(Saved entries)
--- START ---
-- ==== Sys2Proof/Machine/RegRead.lean ====
section
/-! DEFINITION. What a read of a register returns: the stored value, but for the fields that show other state (R8, R31, R515, R516). -/

namespace Sys2Proof.Machine

open Sys2Proof

/-- Word k of a list of flags. -/
def flagWord (f : Nat → Bool) (k : Nat) : Nat := (List.range 32).foldl (fun x i => x + b2n (f (32 * k + i)) * 2 ^ i) 0

/-! ### Core registers -/

/-- CORE_SSTAT.STATE (R123 to R126, R140). -/
def Stream.state (x : Stream) : Nat :=
  if x.run.isNone then 0
  else
    match x.wait with
    | .header _ _ => 2
    | .tack _ => 2
    | .fault => 5
    | .none =>
      (x.flights.findSome? (fun f =>
        match f.ph with
        | .hazard => some 3
        | .drain => if iOpc f.w = 0x001 then none else some 4
        | .bobbins => some 6
        | _ => none)).getD 1

def Stream.stat (x : Stream) : Nat :=
  x.state + 8 * (match x.tackWait with | some (t, _) => t | none => 0) + x.cf * 2 ^ 16

/-- CORE_RCXn. -/
def rcxWord (r : Option RunInfo) : Nat :=
  match r with
  | none => 0
  | some i =>
    1 + 2 * (match i.kind with | .f => 0 | .b => 1 | .e => 2 | .u => 3) + i.mb % 2 ^ 12 * 8 + i.config % 256 * 2 ^ 15 + i.press % 256 * 2 ^ 23
      + b2n i.skip * 2 ^ 31

def Core.ownerWord (k : Core) : Nat :=
  match k.owner with
  | some x => x + 16 + k.stage * 2 ^ 8 + k.replica * 2 ^ 16
  | none => 0

def Core.runWord (k : Core) : Nat :=
  let e : Nat := match k.pos with | some p => p + entryKind (nth 0 k.runList p) * 2 ^ 13 + entryMb (nth 0 k.runList p) % 2 ^ 12 * 2 ^ 16 | none => 0
  e + b2n k.f.run.isSome * 2 ^ 28 + b2n k.b.run.isSome * 2 ^ 29 + b2n k.u.run.isSome * 2 ^ 30

def Core.arrWord (k : Core) : Nat := k.arr.pos + (if k.owner.isSome then k.period else 0) * 2 ^ 11 + k.arr.cls * 2 ^ 22

def Queue.stat (y : Queue) : Nat :=
  y.fifo.length + y.ring.length * 2 ^ 7 + b2n y.spill * 2 ^ 16 + b2n (y.fifo.length == 64) * 2 ^ 17
    + (match y.psite with | some p => p * 2 ^ 18 + 2 ^ 25 | none => 0)

/-- A register of core i at offset o of its block. -/
def Channel.coreRead (c : Channel) (i o : Nat) : Nat :=
  let k := c.core i
  let raw := c.rd (coreBase i + o)
  let strm (s : Nat) : Stream := if s = 0 then k.f else if s = 1 then k.b else k.u
  if o = 0 then k.ownerWord
  else if o = 4 then k.runWord
  else if 0x100 ≤ o ∧ o < 0x160 then
    let x := strm ((o - 0x100) / 0x20)
    match o % 0x20 with
    | 0 => x.pc % 2 ^ 32
    | 4 => x.pc / 2 ^ 32 % 2 ^ 16
    | 8 => x.stat
    | _ => raw
  else if o = 0x300 then k.arrWord
  else if o = 0x304 then rcxWord k.rc0
  else if o = 0x308 then rcxWord k.rc1
  else if 0x340 ≤ o ∧ o < 0x360 then (k.queue ((o - 0x340) / 4)).stat
  else if 0x400 ≤ o ∧ o < 0x500 then raw + b2n (k.waitsOn ((o - 0x400) / 4)) * 2 ^ 17
  else if o = 0x710 then raw % 2 ^ 16 + c.spretEff i * 2 ^ 16
  else raw

/-! ### Channel registers -/

/-- A mesh routing entry as MESH_RTADDR selects it; above site 99 there is none. -/
def Channel.meshData (c : Channel) : Nat :=
  let r := c.fld Reg.MESH_RTADDR Fl.MESH_RTADDR_ROUTER
  let d := c.fld Reg.MESH_RTADDR Fl.MESH_RTADDR_DEST
  if 99 < r ∨ 99 < d then 0 else c.meshEntry (c.meshGen == (c.fld Reg.MESH_RTADDR Fl.MESH_RTADDR_READ_ACTIVE == 1 : Bool)) r d

/-- A Yelli routing entry as YL_RTADDR selects it. -/
def Channel.rtData (c : Channel) : Nat :=
  c.rtEntry (c.rtGen == (c.fld Reg.YL_RTADDR Fl.YL_RTADDR_READ_ACTIVE == 1)) (c.fld Reg.YL_RTADDR Fl.YL_RTADDR_INDEX)

/-- Largest and mean erase counts of the blocks in use (R298). -/
def Channel.eraseWord (c : Channel) : Nat :=
  let l := (c.flash.blocks.filter (fun b => !b.2.bad)).map (·.2.erases)
  let n := 327_680 - (c.flash.blocks.filter (fun b => b.2.bad)).length
  min 0xFFFF (l.foldl max 0) + min 0xFFFF (l.foldl (· + ·) 0 / n) * 2 ^ 16

/-- A register outside the core blocks, as a read returns it; `id` is the reader's identity (R426). -/
def Channel.blockRead (c : Channel) (id a : Nat) : Nat :=
  let raw := c.rd a
  if a = Reg.CHAN_ID then c.num + c.otp.grade * 16 + ((List.range 100).filter c.enabled).length * 2 ^ 8
  else if 0x1004 ≤ a ∧ a < 0x1014 then flagWord c.enabled ((a - 0x1004) / 4)
  else if a = Reg.MESH_RTDATA then c.meshData
  else if a = Reg.SEAM_STATUS then setBits (setBits raw 0 4 (c.hf 0 Fl.PWR_HALF_DIV)) 4 4 (c.hf 1 Fl.PWR_HALF_DIV)
  else if 0x3000 ≤ a ∧ a < 0x3400 ∧ 0x10 ≤ a % 0x40 ∧ a % 0x40 < 0x20 then
    flagWord (fun i => decide (i < 100) && decide ((c.core i).owner = some ((a - 0x3000) / 0x40))) ((a % 0x40 - 0x10) / 4)
  else if a = Reg.FLASH_HOSTWH then c.flash.latchW.getD raw
  else if a = Reg.FLASH_NANDWH then c.flash.latchN.getD raw
  else if a = Reg.FLASH_ERASE then c.eraseWord
  else if a = Reg.FLASH_SPARE then c.spare
  else if a = Reg.YL_COORD then raw / 4 * 4 + c.num
  else if a = Reg.YL_RTDATA then c.rtData
  else if a = Reg.TAT_STATUS then c.inflight + c.inPass * 2 ^ 7 + b2n c.storeFull * 2 ^ 10
  else if a = Reg.HIF_STATUS then raw % 2 + min 64 c.host.cmds.length * 2
  else if 0x9080 ≤ a ∧ a < 0x9100 ∧ a % 8 = 0 then (if c.isRx ((a - 0x9080) / 8) id then raw else 0)
  else if 0xA000 ≤ a ∧ a < 0xA800 ∧ a % 0x20 = 0xC then
    raw % 2 ^ 16 + b2n (!c.host.cmds.any (fun k => k.sq == (a - 0xA000) / 0x20)) * 2 ^ 16
  else if 0xC060 ≤ a ∧ a < 0xC0A0 then bits c.otp.devpub (8 * (a - 0xC060)) 32
  else if 0xC0A0 ≤ a ∧ a < 0xC0E0 then bits c.otp.devcert (8 * (a - 0xC0A0)) 32
  else raw

/-- What a read of channel register address a by master m returns. Disabled and fenced cores, unassigned offsets and addresses that
are not aligned read 0 (R12, R35, R59, R514). -/
def Channel.regRead (c : Channel) (m : Master) (a : Nat) : Nat :=
  if m = .pf ∧ inMsix a = true ∧ a % 4 = 0 then c.msixRead a
  else if a % 4 ≠ 0 ∨ (regRow a).isNone then 0
  else if inCoreBlock a then (if c.usable (coreOf a) then c.coreRead (coreOf a) (Sys2Proof.Machine.coreOff a) else 0)
  else c.blockRead (masterId c.num m) a

/-- What a read does beside returning its value: the low half of a flash counter latches the high half until that is read (R304,
R519); an access to a fenced core is counted (R59). -/
def Channel.readTouch (c : Channel) (a : Nat) : Channel :=
  if a = Reg.FLASH_HOSTWL then { c with flash := { c.flash with latchW := some (c.rd Reg.FLASH_HOSTWH) } }
  else if a = Reg.FLASH_HOSTWH then { c with flash := { c.flash with latchW := none } }
  else if a = Reg.FLASH_NANDWL then { c with flash := { c.flash with latchN := some (c.rd Reg.FLASH_NANDWH) } }
  else if a = Reg.FLASH_NANDWH then { c with flash := { c.flash with latchN := none } }
  else if c.fencedWindow a then c.count Reg.MESH_FENCEDROP 1
  else c

end Sys2Proof.Machine
end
--- END ---
Exercise description:
Scan the entries above and show each line that contains the word "cmds".

Result:
  else if a = Reg.HIF_STATUS then raw % 2 + min 64 c.host.cmds.length * 2
    raw % 2 ^ 16 + b2n (!c.host.cmds.any (fun k => k.sq == (a - 0xA000) / 0x20)) * 2 ^ 16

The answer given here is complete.